*WHAT THE TASK REQUIRES*.
The records appear below. Report how many of their lines contain the word "erase", giving the number alone.

*EXERCISE MATERIALS*.
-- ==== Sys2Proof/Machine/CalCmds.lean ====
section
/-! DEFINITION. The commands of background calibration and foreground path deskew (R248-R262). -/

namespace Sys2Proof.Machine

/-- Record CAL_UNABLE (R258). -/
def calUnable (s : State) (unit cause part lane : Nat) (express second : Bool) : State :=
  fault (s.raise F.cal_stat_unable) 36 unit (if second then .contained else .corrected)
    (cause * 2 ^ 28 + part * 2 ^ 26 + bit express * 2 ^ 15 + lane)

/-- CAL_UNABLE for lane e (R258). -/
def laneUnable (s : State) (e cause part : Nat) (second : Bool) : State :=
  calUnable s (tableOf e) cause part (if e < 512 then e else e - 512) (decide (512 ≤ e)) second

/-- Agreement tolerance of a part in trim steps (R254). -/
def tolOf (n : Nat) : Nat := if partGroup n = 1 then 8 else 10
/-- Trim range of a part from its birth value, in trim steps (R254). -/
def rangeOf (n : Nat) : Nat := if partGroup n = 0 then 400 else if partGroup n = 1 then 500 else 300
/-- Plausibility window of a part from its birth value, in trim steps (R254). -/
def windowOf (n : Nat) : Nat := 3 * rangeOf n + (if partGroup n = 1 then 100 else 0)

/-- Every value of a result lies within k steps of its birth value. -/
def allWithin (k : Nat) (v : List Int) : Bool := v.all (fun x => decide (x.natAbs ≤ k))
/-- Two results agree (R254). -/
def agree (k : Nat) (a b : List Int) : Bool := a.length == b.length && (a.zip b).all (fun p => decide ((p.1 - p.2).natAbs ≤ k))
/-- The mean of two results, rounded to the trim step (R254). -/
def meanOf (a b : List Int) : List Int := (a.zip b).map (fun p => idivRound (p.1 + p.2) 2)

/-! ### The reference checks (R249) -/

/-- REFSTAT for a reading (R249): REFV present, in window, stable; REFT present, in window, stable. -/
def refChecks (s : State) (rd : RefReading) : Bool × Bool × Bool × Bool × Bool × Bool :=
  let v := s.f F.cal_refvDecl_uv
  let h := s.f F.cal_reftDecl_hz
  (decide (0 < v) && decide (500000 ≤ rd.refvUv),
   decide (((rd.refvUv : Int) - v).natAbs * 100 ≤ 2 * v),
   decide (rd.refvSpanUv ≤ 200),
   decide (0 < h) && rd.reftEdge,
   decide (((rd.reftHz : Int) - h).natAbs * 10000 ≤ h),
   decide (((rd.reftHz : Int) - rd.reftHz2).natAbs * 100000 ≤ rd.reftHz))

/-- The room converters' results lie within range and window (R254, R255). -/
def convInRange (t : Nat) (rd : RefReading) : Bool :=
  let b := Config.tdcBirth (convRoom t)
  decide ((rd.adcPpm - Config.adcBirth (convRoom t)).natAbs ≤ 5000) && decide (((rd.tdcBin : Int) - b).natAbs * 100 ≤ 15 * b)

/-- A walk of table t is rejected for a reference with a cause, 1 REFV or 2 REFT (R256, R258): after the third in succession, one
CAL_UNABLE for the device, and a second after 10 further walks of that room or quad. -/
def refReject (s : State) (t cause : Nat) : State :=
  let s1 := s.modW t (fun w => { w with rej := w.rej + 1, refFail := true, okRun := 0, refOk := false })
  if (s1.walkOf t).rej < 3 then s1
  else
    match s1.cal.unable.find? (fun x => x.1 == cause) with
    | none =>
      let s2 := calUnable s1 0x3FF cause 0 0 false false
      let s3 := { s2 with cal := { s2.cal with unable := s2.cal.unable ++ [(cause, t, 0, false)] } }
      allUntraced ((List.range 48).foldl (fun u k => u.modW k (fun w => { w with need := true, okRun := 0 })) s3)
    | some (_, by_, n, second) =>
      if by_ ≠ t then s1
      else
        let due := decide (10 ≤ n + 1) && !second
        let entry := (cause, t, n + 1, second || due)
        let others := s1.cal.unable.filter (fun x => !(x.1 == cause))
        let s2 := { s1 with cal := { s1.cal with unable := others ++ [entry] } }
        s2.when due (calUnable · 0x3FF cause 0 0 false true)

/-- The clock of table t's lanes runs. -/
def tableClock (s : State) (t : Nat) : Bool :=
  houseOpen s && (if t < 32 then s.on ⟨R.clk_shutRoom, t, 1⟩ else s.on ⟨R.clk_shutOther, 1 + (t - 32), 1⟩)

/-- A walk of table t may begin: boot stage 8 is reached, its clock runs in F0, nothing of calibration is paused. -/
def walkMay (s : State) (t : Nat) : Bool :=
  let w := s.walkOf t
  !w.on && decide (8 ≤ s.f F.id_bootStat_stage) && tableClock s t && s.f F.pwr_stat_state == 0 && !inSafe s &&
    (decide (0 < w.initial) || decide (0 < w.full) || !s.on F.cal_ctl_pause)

==

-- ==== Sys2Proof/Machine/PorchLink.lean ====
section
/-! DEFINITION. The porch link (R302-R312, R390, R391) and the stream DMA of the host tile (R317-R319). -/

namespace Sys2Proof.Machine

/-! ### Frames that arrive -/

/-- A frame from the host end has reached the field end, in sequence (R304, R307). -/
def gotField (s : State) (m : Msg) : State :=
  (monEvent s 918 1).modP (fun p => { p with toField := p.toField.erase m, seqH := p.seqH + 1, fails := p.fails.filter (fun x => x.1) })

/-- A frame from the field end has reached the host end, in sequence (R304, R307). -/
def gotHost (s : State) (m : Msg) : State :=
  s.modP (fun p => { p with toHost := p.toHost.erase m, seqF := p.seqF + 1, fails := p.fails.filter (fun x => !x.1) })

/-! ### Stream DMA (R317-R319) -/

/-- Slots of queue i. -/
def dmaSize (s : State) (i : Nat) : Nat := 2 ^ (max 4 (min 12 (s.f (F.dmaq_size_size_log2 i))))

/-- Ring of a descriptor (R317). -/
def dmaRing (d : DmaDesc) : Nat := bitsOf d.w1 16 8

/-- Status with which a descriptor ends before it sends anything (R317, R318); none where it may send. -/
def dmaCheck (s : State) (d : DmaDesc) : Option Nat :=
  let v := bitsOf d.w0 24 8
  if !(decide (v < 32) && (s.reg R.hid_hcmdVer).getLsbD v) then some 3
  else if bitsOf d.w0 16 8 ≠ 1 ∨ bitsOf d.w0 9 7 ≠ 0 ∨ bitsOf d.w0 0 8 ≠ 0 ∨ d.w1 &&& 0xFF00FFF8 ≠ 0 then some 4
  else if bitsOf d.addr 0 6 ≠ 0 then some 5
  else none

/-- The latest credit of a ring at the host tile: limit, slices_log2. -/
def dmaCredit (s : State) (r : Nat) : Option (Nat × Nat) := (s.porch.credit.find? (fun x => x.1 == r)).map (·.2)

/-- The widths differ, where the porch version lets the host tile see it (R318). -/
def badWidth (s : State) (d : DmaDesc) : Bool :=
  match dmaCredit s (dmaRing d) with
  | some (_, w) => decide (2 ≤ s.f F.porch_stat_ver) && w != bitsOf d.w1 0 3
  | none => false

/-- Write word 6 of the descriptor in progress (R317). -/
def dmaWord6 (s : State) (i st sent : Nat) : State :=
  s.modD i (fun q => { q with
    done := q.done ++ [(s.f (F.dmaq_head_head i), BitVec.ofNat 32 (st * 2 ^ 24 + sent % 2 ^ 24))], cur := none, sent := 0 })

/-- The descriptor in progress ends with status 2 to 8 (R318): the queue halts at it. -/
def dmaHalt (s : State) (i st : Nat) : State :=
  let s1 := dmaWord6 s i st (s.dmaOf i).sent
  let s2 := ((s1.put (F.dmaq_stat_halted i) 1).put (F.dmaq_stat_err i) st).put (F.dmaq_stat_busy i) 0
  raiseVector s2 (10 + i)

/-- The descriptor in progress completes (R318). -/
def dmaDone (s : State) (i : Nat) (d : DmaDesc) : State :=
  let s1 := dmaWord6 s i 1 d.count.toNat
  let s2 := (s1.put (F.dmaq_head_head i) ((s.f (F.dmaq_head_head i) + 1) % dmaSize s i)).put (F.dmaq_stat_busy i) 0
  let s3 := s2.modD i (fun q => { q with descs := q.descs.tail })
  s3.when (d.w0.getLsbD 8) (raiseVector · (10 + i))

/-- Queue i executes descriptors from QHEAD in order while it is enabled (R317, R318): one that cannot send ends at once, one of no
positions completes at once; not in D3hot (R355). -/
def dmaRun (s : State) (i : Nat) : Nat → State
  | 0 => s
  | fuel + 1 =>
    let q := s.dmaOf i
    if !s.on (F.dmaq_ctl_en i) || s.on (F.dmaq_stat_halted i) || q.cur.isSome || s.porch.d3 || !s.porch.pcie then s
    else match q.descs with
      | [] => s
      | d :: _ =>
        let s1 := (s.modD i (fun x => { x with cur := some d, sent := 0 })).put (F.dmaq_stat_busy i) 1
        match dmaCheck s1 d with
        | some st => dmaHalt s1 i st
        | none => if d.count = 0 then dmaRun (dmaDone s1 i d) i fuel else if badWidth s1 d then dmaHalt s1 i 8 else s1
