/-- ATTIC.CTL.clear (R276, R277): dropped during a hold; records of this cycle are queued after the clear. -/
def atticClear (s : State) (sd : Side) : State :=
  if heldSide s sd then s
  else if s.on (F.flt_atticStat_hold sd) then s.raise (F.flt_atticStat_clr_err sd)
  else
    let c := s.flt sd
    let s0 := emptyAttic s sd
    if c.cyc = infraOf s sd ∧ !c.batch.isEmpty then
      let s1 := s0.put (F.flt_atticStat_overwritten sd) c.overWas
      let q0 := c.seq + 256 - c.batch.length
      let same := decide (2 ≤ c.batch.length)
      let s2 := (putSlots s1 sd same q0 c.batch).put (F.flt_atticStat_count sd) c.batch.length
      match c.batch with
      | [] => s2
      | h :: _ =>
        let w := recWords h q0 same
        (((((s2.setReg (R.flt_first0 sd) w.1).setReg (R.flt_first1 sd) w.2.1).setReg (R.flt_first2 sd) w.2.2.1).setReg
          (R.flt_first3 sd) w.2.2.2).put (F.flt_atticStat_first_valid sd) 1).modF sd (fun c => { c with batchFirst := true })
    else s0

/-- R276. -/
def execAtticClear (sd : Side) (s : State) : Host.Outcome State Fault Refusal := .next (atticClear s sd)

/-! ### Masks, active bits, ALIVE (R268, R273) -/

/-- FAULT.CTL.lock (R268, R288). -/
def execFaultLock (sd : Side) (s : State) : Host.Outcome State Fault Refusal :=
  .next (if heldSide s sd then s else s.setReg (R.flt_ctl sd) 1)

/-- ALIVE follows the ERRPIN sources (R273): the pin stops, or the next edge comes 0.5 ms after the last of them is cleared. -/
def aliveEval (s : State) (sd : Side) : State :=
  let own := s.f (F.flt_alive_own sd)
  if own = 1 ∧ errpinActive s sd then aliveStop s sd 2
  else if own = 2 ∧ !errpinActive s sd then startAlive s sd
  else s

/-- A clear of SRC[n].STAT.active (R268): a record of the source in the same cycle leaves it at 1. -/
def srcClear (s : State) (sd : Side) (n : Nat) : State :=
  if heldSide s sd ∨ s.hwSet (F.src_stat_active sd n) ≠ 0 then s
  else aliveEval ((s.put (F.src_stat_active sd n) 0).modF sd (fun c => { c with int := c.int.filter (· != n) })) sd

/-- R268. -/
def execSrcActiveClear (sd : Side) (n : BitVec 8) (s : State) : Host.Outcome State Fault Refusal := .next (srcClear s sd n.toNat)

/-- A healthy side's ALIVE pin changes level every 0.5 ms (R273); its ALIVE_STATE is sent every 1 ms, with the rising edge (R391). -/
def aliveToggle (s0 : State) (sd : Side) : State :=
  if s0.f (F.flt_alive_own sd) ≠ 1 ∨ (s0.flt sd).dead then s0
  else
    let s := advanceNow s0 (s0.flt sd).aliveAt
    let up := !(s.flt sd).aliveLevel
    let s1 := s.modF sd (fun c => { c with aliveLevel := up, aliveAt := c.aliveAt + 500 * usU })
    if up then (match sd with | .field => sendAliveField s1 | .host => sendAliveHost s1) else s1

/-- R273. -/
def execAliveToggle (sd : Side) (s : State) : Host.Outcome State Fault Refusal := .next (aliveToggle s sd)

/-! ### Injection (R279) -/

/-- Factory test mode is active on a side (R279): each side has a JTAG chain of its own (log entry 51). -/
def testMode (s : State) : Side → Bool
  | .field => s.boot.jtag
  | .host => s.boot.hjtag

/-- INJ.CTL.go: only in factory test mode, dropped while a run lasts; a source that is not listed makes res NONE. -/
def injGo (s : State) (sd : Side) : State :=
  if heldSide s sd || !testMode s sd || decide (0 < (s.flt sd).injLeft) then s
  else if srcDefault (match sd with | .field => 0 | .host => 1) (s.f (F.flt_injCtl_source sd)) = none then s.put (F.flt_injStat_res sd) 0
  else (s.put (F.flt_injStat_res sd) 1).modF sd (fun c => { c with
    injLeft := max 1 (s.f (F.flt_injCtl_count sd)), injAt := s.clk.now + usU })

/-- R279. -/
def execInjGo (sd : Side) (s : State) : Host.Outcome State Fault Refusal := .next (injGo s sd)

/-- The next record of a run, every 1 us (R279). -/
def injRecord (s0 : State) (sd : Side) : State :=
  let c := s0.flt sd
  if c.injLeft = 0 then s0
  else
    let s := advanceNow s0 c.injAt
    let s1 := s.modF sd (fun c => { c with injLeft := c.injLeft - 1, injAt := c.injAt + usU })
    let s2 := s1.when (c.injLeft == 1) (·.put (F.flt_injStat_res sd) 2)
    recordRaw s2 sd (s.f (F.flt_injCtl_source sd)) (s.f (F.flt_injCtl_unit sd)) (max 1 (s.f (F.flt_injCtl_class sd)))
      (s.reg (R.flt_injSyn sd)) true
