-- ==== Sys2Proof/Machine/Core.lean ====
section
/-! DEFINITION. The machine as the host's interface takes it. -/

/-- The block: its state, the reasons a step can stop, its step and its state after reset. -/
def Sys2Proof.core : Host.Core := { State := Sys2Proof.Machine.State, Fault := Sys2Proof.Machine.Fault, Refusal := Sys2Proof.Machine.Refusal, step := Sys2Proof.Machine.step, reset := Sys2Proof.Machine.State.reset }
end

* * *

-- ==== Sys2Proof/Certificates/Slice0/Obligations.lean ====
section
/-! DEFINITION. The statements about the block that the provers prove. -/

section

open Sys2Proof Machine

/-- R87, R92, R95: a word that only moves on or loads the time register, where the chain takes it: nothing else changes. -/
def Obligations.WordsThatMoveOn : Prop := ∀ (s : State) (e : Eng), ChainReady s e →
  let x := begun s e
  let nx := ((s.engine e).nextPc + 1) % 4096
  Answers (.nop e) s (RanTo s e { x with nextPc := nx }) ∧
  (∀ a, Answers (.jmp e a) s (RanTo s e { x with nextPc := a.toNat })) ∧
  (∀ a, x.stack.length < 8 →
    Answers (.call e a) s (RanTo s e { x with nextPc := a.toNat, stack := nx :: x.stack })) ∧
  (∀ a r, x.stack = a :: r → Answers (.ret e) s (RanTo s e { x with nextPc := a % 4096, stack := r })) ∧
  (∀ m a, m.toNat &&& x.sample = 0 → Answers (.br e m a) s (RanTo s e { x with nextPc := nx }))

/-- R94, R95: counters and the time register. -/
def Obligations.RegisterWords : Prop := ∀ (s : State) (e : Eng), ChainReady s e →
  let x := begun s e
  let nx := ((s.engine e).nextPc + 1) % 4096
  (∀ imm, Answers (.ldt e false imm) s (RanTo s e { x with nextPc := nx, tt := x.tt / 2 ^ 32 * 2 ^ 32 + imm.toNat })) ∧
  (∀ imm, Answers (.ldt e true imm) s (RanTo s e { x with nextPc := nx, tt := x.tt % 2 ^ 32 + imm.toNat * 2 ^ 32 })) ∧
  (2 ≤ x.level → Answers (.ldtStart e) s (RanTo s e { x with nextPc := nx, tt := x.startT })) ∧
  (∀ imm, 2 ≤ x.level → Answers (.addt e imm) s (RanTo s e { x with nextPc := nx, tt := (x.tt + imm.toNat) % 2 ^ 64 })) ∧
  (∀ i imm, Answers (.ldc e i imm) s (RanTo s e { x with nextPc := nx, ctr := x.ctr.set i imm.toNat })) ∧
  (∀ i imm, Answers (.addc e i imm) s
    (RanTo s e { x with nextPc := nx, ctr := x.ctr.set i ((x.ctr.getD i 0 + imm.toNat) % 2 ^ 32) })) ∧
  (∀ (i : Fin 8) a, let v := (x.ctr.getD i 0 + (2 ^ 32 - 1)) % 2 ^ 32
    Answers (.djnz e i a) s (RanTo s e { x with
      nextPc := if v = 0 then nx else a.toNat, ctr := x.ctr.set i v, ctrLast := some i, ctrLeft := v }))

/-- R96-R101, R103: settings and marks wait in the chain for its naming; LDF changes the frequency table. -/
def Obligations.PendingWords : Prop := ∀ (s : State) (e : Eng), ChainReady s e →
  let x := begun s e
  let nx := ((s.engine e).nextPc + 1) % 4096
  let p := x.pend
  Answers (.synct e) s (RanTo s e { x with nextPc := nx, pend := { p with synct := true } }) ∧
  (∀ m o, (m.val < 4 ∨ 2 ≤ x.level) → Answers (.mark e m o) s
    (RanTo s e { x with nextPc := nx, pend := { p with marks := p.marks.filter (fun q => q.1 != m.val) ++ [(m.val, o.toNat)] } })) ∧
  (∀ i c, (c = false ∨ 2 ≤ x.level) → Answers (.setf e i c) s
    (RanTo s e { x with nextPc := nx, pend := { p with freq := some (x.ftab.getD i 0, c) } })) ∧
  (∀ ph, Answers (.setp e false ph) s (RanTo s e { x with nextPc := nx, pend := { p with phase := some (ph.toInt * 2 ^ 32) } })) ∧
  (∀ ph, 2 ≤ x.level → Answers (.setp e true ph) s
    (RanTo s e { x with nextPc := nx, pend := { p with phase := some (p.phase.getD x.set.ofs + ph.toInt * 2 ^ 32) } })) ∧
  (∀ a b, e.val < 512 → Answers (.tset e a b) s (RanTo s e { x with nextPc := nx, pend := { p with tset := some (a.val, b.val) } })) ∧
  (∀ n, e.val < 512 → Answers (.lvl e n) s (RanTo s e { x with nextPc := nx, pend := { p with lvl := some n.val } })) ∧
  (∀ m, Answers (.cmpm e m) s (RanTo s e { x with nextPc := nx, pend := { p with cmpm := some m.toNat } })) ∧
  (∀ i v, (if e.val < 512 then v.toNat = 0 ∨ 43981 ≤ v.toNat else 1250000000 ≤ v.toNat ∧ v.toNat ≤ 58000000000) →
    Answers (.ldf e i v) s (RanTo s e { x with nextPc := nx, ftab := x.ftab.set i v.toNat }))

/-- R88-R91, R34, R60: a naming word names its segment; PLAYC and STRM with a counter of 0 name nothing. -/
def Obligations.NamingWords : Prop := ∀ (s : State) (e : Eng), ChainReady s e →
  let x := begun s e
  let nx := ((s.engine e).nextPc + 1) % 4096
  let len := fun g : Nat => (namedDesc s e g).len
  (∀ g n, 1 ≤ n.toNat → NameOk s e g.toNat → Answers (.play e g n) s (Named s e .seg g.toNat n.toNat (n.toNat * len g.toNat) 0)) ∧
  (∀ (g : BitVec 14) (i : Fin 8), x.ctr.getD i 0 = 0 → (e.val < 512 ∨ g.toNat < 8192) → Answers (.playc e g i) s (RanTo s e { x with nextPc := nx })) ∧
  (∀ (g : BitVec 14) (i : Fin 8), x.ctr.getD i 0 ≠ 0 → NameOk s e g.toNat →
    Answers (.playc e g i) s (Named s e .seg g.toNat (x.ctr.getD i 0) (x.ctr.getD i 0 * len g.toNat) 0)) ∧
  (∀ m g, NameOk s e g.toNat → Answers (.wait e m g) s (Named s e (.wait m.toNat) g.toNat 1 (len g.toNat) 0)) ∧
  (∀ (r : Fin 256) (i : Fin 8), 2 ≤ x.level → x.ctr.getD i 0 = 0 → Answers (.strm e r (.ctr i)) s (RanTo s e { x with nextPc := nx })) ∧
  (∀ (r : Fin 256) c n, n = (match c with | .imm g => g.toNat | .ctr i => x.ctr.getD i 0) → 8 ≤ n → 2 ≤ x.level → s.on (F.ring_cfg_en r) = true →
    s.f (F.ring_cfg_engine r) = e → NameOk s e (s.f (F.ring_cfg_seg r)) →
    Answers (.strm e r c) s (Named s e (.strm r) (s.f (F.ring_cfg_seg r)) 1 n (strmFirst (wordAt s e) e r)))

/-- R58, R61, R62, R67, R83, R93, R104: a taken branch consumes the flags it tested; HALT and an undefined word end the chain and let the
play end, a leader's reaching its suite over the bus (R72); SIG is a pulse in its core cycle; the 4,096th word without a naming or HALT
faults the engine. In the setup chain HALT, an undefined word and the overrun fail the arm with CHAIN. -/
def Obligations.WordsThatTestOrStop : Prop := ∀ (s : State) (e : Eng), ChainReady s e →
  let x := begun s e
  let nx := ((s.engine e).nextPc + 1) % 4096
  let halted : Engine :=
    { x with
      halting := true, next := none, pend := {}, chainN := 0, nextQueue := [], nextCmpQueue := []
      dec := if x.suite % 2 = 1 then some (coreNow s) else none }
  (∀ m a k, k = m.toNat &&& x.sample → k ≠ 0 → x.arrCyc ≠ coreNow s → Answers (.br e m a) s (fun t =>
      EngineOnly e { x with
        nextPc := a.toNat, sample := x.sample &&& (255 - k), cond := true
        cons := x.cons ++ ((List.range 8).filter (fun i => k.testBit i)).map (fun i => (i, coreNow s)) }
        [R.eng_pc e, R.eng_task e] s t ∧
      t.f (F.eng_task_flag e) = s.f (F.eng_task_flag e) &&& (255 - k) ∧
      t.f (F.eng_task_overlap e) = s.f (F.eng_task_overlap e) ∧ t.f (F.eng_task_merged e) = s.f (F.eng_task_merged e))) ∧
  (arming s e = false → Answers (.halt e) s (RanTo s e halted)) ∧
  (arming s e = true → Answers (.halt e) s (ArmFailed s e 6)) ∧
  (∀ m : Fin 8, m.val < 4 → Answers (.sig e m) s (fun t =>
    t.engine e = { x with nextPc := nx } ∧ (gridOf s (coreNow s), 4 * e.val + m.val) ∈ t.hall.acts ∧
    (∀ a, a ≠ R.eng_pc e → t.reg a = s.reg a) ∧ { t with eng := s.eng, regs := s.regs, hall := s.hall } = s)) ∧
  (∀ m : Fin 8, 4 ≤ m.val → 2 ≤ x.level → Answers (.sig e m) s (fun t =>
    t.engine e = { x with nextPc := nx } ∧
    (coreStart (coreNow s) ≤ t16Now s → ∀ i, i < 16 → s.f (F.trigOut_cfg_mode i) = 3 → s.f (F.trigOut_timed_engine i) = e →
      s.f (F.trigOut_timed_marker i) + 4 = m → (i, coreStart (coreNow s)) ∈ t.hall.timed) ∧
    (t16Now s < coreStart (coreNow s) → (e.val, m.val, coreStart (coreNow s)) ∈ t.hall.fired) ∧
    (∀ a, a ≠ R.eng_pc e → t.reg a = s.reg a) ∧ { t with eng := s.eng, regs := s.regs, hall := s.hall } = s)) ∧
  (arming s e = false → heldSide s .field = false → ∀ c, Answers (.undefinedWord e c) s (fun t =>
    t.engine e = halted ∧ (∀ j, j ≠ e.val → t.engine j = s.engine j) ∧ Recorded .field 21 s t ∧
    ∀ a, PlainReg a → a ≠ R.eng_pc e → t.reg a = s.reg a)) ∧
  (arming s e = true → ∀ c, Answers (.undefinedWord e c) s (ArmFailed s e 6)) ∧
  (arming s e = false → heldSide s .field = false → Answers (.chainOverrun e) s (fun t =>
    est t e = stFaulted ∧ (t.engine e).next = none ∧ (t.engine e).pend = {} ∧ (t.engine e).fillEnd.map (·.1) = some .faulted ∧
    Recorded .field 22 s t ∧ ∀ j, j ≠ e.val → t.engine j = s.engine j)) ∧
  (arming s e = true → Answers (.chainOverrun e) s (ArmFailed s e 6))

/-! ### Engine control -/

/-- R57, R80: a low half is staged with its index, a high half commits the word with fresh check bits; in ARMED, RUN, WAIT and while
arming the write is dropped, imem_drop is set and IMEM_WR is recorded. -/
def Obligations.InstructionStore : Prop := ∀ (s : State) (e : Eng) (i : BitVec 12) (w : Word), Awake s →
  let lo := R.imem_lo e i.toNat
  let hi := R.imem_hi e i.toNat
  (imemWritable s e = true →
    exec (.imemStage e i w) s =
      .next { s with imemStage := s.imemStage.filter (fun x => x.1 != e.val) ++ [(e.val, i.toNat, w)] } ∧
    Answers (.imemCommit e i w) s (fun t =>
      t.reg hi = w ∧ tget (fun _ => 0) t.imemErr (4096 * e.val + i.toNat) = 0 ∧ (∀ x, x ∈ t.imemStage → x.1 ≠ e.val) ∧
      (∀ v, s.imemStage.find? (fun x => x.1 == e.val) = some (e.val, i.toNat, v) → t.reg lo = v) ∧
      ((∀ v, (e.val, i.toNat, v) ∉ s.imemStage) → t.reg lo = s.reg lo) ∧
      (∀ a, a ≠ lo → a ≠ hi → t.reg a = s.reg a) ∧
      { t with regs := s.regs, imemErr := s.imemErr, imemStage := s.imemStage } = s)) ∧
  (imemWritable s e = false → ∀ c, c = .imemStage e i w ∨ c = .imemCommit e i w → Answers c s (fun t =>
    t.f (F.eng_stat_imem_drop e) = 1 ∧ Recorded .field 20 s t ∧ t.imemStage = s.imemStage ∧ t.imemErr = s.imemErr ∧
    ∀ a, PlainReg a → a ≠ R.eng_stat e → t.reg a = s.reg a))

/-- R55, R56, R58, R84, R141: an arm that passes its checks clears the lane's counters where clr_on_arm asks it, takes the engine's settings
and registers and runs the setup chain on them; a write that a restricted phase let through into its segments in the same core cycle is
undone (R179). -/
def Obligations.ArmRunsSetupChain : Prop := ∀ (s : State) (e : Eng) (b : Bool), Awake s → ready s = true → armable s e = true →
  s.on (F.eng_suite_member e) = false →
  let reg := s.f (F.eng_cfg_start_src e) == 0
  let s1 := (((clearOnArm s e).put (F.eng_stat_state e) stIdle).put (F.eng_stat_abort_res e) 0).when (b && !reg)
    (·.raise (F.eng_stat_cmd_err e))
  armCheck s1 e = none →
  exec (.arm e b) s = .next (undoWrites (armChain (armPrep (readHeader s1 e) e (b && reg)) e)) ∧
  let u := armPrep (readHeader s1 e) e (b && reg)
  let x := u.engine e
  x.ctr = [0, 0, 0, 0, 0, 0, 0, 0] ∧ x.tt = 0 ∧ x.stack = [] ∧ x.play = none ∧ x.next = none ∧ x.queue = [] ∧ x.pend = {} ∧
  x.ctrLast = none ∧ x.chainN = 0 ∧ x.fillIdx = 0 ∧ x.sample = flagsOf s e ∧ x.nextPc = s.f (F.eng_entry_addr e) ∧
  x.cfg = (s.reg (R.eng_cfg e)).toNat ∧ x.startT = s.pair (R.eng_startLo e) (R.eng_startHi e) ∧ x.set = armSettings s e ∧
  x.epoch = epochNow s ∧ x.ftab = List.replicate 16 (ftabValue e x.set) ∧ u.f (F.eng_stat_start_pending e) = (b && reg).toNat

*ANSWER BOX*.
2